EXERCISE BRIEF:
Output must match the data below exactly from its first line through the line that contains "delimiter (R62). -/", with no other line.

Segment Start: GIVEN RECORDS

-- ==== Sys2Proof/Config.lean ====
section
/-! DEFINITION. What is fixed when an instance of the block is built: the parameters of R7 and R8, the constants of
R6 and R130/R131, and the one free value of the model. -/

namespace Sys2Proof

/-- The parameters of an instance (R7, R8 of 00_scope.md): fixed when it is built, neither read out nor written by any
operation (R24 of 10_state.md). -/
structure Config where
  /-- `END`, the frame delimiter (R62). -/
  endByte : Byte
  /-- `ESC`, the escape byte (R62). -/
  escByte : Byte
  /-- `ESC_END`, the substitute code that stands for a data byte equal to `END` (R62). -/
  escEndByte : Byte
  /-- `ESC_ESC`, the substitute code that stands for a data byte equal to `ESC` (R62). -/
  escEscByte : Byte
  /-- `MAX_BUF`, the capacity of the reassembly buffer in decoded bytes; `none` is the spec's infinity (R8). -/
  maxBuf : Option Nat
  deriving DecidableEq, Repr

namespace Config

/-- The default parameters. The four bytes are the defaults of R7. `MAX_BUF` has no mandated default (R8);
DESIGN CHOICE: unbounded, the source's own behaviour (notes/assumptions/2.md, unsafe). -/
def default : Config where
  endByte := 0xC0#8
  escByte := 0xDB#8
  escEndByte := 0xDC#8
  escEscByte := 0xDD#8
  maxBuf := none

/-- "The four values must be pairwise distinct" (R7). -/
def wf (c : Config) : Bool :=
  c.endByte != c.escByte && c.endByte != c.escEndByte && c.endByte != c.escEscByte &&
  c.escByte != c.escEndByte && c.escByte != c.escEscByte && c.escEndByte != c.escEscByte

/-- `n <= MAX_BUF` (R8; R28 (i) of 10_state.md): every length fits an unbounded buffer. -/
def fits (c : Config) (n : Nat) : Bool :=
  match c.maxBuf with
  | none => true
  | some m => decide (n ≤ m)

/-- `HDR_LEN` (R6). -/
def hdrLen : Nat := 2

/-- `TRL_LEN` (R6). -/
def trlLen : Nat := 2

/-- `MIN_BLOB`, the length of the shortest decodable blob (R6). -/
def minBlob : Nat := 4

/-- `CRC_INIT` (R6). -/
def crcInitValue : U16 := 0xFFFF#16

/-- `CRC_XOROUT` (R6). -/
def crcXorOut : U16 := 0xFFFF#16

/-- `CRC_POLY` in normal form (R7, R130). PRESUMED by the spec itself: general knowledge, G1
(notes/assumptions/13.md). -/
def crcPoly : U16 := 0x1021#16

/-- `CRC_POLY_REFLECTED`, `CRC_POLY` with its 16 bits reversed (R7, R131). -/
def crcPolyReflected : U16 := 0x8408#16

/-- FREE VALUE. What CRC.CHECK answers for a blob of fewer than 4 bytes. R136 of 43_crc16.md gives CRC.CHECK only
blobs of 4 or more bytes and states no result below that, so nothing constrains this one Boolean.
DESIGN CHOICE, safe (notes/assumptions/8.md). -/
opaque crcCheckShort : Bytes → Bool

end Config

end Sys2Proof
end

Segment End: GIVEN RECORDS

SOLUTION FOR THIS PROBLEM:
-- ==== Sys2Proof/Config.lean ====
section
/-! DEFINITION. What is fixed when an instance of the block is built: the parameters of R7 and R8, the constants of
R6 and R130/R131, and the one free value of the model. -/

namespace Sys2Proof

/-- The parameters of an instance (R7, R8 of 00_scope.md): fixed when it is built, neither read out nor written by any
operation (R24 of 10_state.md). -/
structure Config where
  /-- `END`, the frame delimiter (R62). -/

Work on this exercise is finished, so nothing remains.